*Problem details*.
Please find all lines containing "EngOut" in the listing below and copy them.

*Entries shown*.
* * * * * * * * *

/-- `RETRAIN_TIMEOUT` (R413): a port not UP within RETRAIN ticks is LOST. -/
def execRetrainTimeout (port : Nat) (s : State) : Host.Outcome State Fault Refusal :=
  .next (let x := getPort s port
    if port < 128 ∧ x.state = 1 ∧ retrainOver s x then losePort s port x else s)

/-- RESET written to a port (R413): a DOWN or LOST one trains again. -/
def resetPort (s : State) (port : Nat) : State :=
  let x := getPort s port
  if port < 128 ∧ (x.state = 0 ∨ x.state = 3) then putPort s port { x with state := 1, since := s.span } else s

/-- `PORT_RESET` (R413). -/
def execPortReset (port : Nat) (s : State) : Host.Outcome State Fault Refusal := .next (resetPort s port)

/-- A `COL` command at its queue's head; the second component says that it has left the queue. -/
def runCol (s : State) (core : Nat) (e : QEntry) : EngOut × Bool :=
  let cmd := (cmdF e.word).toNat
  let r : EngOut × Bool :=
    if cmd = 0 then ((if (vF e.word).toNat = 0 then colBind s core e else colFree s core e), false)
    else if cmd = 6 then colWaitHead s core e
    else colAccept s core e
  match r.1 with
  | .missing s1 _ _ => if e.refused then (.fault s1 e.refusal, false) else r
  | _ => r

end Sys2Proof.Machine
end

* * * * * * * * *

*Your response*.
def runCol (s : State) (core : Nat) (e : QEntry) : EngOut × Bool :=
  let r : EngOut × Bool :=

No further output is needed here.